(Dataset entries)
┌──
/-- Raising an event sets its bit, records the conditions, and sends a notice for each vector that becomes true. From
12_notices_events_and_statistics.md R181, R183.
The model's choices in it: log entry 37 (the order of the notices of one event). -/
def Obligations.RaisedEventSetsItsBitAndSendsItsNotice : Prop :=
  ∀ (e : Event) (s : State),
    raise e s = ({ s with ntu := { s.ntu with events := s.ntu.events ||| (1 : BitVec 11) <<< e.index } } : State).signalsFound
      false
    ∧ [Event.cardDone, .orderClosed, .sweepDone, .exception, .exposure, .settingsRefused, .staffing, .lateOrder, .gridLink,
        .benchLink, .runState].map Event.index = [0, 1, 2, 3, 4, 5, 6, 7, 8, 9, 10]

/-- An armed fault capture takes the whole report and is disarmed; an unarmed one counts the exception. From
12_notices_events_and_statistics.md R185.
The model's choices in it: log entry 6. -/
def Obligations.FaultCaptureTakesOneRecordAndCounts : Prop :=
  ∀ (r : Report) (s : State),
    (s.ntu.events.getLsbD 3 = false → ∃ absent : Word,
      report r s = raise .exception { s with
        ntu := { s.ntu with capture :=
          { kind := some r.kind, bench := r.bench, port := r.port.getD 0xFF, tagPresent := r.tag.isSome, card := r.card,
            order := r.order, tag := r.tag.getD absent, time := s.pau.floorClock, later := 0 } }
        freeCount := s.freeCount + 1 }
      ∧ (report r s).ntu.events.getLsbD 3 = true)
    ∧ (s.ntu.events.getLsbD 3 = true →
      report r s = { s with ntu := { s.ntu with capture := { s.ntu.capture with
        later := if s.ntu.capture.later = 0xFFFFFFFF then 0xFFFFFFFF else s.ntu.capture.later + 1 } } })

/-- A dwell report adds one to the bucket of the named bench that holds the dwell, and to nothing else. R187. -/
def Obligations.DwellReportAddsOneToItsBucket : Prop :=
  ∀ (b : Bench) (d : Nat) (s : State),
    (∃ k, countDwell b d s = { s with ntu := { s.ntu with counters := { s.ntu.counters with bench := k } } }
      ∧ (∀ c : Bench, c ≠ b → k[c] = s.ntu.counters.bench[c])
      ∧ k[b] = { s.ntu.counters.bench[b] with dwell := k[b].dwell }
      ∧ (∀ i : Fin 6, k[b].dwell[i] =
          if i = dwellBucket d then s.ntu.counters.bench[b].dwell[i] + 1 else s.ntu.counters.bench[b].dwell[i])
      ∧ k[b].dwell.toList.sum = s.ntu.counters.bench[b].dwell.toList.sum + 1)
    ∧ (dwellBucket d = 0 ↔ d < 20) ∧ (dwellBucket d = 1 ↔ 20 ≤ d ∧ d < 40) ∧ (dwellBucket d = 2 ↔ 40 ≤ d ∧ d < 80)
    ∧ (dwellBucket d = 3 ↔ 80 ≤ d ∧ d < 160) ∧ (dwellBucket d = 4 ↔ 160 ≤ d ∧ d < 320)
    ∧ (dwellBucket d = 5 ↔ 320 ≤ d)

/-- The Settings Block's return ends STARTING: accepted settings become the part's, refused ones fault it with their
code. From 13_run_drain_and_clear.md R188, R189; 01_the_plan_area.md R9, R10; 11_bench_links_and_staffing.md R175, R180;
12_notices_events_and_statistics.md R181, R185.
The model's choices in it: log entries 12 and 15. -/
def Obligations.SettingsReadStartsOrFaults : Prop :=
  ∀ (s : State) (id : Nat) (data : List Byte), data.length = 256 → s.reading id .settings →
    let st := parseStructural data
    let l := parseLive (data.drop 0x80)
    (settingsError s.areaBase st l = 0 → ∃ t, exec (.settingsReadReturn id data) s = .next t
      ∧ t.pau.structural = some st ∧ t.pau.live = some l ∧ t.pau.errorCode = 0 ∧ t.pau.floorClock = st.clockBase
      ∧ t.pau.completedEdition = s.pau.writtenEdition ∧ t.pau.editionDue = false
      ∧ t.pau.stampTaken = some (stampOf data) ∧ t.exposures = [] ∧ t.lnc.calls = []
      ∧ (∀ b : Bench, t.staged b = []) ∧ (∀ q : PutPos, (t.position q).state = .empty)
      ∧ (s.pau.drainDue = false → t.ntu.counters = Counters.zero)
      ∧ (∀ b : Bench, (t.bench b).awaited = none
          ∧ (t.bench b).staffing = (if st.benchEnabled b then (s.bench b).staffing else .closed)
          ∧ (t.bench b).picker = (if st.benchEnabled b then (s.bench b).picker else 0))
      ∧ t.ntu.events = s.ntu.events ||| Event.runState.bits ∧ t.ntu.capture = s.ntu.capture
      ∧ t.pau.runState = (if s.pau.drainDue then .stopped else .running))
    ∧ (settingsError s.areaBase st l ≠ 0 → ∃ t, exec (.settingsReadReturn id data) s = .next t
      ∧ t.pau.runState = .faulted ∧ t.pau.errorCode = settingsError s.areaBase st l
      ∧ t.pau.structural = s.pau.structural ∧ t.pau.live = s.pau.live ∧ t.pau.stampTaken = some (stampOf data))

/-- A bus error or timeout on a read in flight faults the part: its sweep, lookups, bindings and grid queue end, the
rest freezes. From 01_the_plan_area.md R6, R18; 13_run_drain_and_clear.md R191; 04_orders_and_the_put_wall.md R71.
The model's choices in it: log entries 3, 15, 20 and 21 (that a take's read ending in a bus error or timeout in DRAINING
still faults the part is the model's choice). -/
def Obligations.BusErrorFaultsThePart : Prop :=
  ∀ (s : State) (id : Nat) (r : Read), s.findRead id = some r → r.discarded = false →
    s.pau.runState = .starting ∨ s.active = true →
    exec (.readTimeout id) s = exec (.readBusError id) s ∧ ∃ t, exec (.readBusError id) s = .next t
      ∧ t.pau.runState = .faulted ∧ t.pau.sweep = none ∧ t.pau.sweepTimer = none ∧ t.pau.editionDue = false
      ∧ t.ttu = { s.ttu with misses := [], inFlight := none } ∧ (∀ x ∈ t.bus.reads, x.discarded = true)
      ∧ t.glc = { s.glc with link := { s.glc.link with queue := [] } }
      ∧ (∀ q : PutPos, t.position q =
          if (s.position q).state = .binding then Position.empty else { s.position q with stale := false })
      ∧ t.lnc = s.lnc ∧ t.exposures = s.exposures ∧ t.mga = s.mga ∧ t.cdm.staging = s.cdm.staging
      ∧ (s.ntu.events.getLsbD 3 = false → t.ntu.capture.kind = some .busError
          ∧ t.ntu.capture.card = r.purpose.busReport.card ∧ t.ntu.capture.order = r.purpose.busReport.order
          ∧ t.ntu.capture.tagPresent = r.purpose.busReport.tag.isSome)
└──
■ EXERCISE DETAILS: Copy all the records exactly so that no character differs from the source.

■ ANSWER BOX:
/-- Raising an event sets its bit, records the conditions, and sends a notice for each vector that becomes true. From
12_notices_events_and_statistics.md R181, R183.
The model's choices in it: log entry 37 (the order of the notices of one event). -/
def Obligations.RaisedEventSetsItsBitAndSendsItsNotice : Prop :=
  ∀ (e : Event) (s : State),
    raise e s = ({ s with ntu := { s.ntu with events := s.ntu.events ||| (1 : BitVec 11) <<< e.index } } : State).signalsFound
      false
    ∧ [Event.cardDone, .orderClosed, .sweepDone, .exception, .exposure, .settingsRefused, .staffing, .lateOrder, .gridLink,
        .benchLink, .runState].map Event.index = [0, 1, 2, 3, 4, 5, 6, 7, 8, 9, 10]

/-- An armed fault capture takes the whole report and is disarmed; an unarmed one counts the exception. From
12_notices_events_and_statistics.md R185.
The model's choices in it: log entry 6. -/
def Obligations.FaultCaptureTakesOneRecordAndCounts : Prop :=
  ∀ (r : Report) (s : State),
    (s.ntu.events.getLsbD 3 = false → ∃ absent : Word,
      report r s = raise .exception { s with
        ntu := { s.ntu with capture :=
          { kind := some r.kind, bench := r.bench, port := r.port.getD 0xFF, tagPresent := r.tag.isSome, card := r.card,
            order := r.order, tag := r.tag.getD absent, time := s.pau.floorClock, later := 0 } }
        freeCount := s.freeCount + 1 }
      ∧ (report r s).ntu.events.getLsbD 3 = true)
    ∧ (s.ntu.events.getLsbD 3 = true →
      report r s = { s with ntu := { s.ntu with capture := { s.ntu.capture with
        later := if s.ntu.capture.later = 0xFFFFFFFF then 0xFFFFFFFF else s.ntu.capture.later + 1 } } })

/-- A dwell report adds one to the bucket of the named bench that holds the dwell, and to nothing else. R187. -/
def Obligations.DwellReportAddsOneToItsBucket : Prop :=
  ∀ (b : Bench) (d : Nat) (s : State),
    (∃ k, countDwell b d s = { s with ntu := { s.ntu with counters := { s.ntu.counters with bench := k } } }
      ∧ (∀ c : Bench, c ≠ b → k[c] = s.ntu.counters.bench[c])
      ∧ k[b] = { s.ntu.counters.bench[b] with dwell := k[b].dwell }
      ∧ (∀ i : Fin 6, k[b].dwell[i] =
          if i = dwellBucket d then s.ntu.counters.bench[b].dwell[i] + 1 else s.ntu.counters.bench[b].dwell[i])
      ∧ k[b].dwell.toList.sum = s.ntu.counters.bench[b].dwell.toList.sum + 1)
    ∧ (dwellBucket d = 0 ↔ d < 20) ∧ (dwellBucket d = 1 ↔ 20 ≤ d ∧ d < 40) ∧ (dwellBucket d = 2 ↔ 40 ≤ d ∧ d < 80)
    ∧ (dwellBucket d = 3 ↔ 80 ≤ d ∧ d < 160) ∧ (dwellBucket d = 4 ↔ 160 ≤ d ∧ d < 320)
    ∧ (dwellBucket d = 5 ↔ 320 ≤ d)

/-- The Settings Block's return ends STARTING: accepted settings become the part's, refused ones fault it with their
code. From 13_run_drain_and_clear.md R188, R189; 01_the_plan_area.md R9, R10; 11_bench_links_and_staffing.md R175, R180;
12_notices_events_and_statistics.md R181, R185.
The model's choices in it: log entries 12 and 15. -/
def Obligations.SettingsReadStartsOrFaults : Prop :=
  ∀ (s : State) (id : Nat) (data : List Byte), data.length = 256 → s.reading id .settings →
    let st := parseStructural data
    let l := parseLive (data.drop 0x80)
    (settingsError s.areaBase st l = 0 → ∃ t, exec (.settingsReadReturn id data) s = .next t
      ∧ t.pau.structural = some st ∧ t.pau.live = some l ∧ t.pau.errorCode = 0 ∧ t.pau.floorClock = st.clockBase
      ∧ t.pau.completedEdition = s.pau.writtenEdition ∧ t.pau.editionDue = false
      ∧ t.pau.stampTaken = some (stampOf data) ∧ t.exposures = [] ∧ t.lnc.calls = []
      ∧ (∀ b : Bench, t.staged b = []) ∧ (∀ q : PutPos, (t.position q).state = .empty)
      ∧ (s.pau.drainDue = false → t.ntu.counters = Counters.zero)
      ∧ (∀ b : Bench, (t.bench b).awaited = none
          ∧ (t.bench b).staffing = (if st.benchEnabled b then (s.bench b).staffing else .closed)
          ∧ (t.bench b).picker = (if st.benchEnabled b then (s.bench b).picker else 0))
      ∧ t.ntu.events = s.ntu.events ||| Event.runState.bits ∧ t.ntu.capture = s.ntu.capture
      ∧ t.pau.runState = (if s.pau.drainDue then .stopped else .running))
    ∧ (settingsError s.areaBase st l ≠ 0 → ∃ t, exec (.settingsReadReturn id data) s = .next t
      ∧ t.pau.runState = .faulted ∧ t.pau.errorCode = settingsError s.areaBase st l
      ∧ t.pau.structural = s.pau.structural ∧ t.pau.live = s.pau.live ∧ t.pau.stampTaken = some (stampOf data))

/-- A bus error or timeout on a read in flight faults the part: its sweep, lookups, bindings and grid queue end, the
rest freezes. From 01_the_plan_area.md R6, R18; 13_run_drain_and_clear.md R191; 04_orders_and_the_put_wall.md R71.
The model's choices in it: log entries 3, 15, 20 and 21 (that a take's read ending in a bus error or timeout in DRAINING
still faults the part is the model's choice). -/
def Obligations.BusErrorFaultsThePart : Prop :=
  ∀ (s : State) (id : Nat) (r : Read), s.findRead id = some r → r.discarded = false →
    s.pau.runState = .starting ∨ s.active = true →
    exec (.readTimeout id) s = exec (.readBusError id) s ∧ ∃ t, exec (.readBusError id) s = .next t
      ∧ t.pau.runState = .faulted ∧ t.pau.sweep = none ∧ t.pau.sweepTimer = none ∧ t.pau.editionDue = false
      ∧ t.ttu = { s.ttu with misses := [], inFlight := none } ∧ (∀ x ∈ t.bus.reads, x.discarded = true)
      ∧ t.glc = { s.glc with link := { s.glc.link with queue := [] } }
      ∧ (∀ q : PutPos, t.position q =
          if (s.position q).state = .binding then Position.empty else { s.position q with stale := false })
      ∧ t.lnc = s.lnc ∧ t.exposures = s.exposures ∧ t.mga = s.mga ∧ t.cdm.staging = s.cdm.staging
      ∧ (s.ntu.events.getLsbD 3 = false → t.ntu.capture.kind = some .busError
          ∧ t.ntu.capture.card = r.purpose.busReport.card ∧ t.ntu.capture.order = r.purpose.busReport.order
          ∧ t.ntu.capture.tagPresent = r.purpose.busReport.tag.isSome)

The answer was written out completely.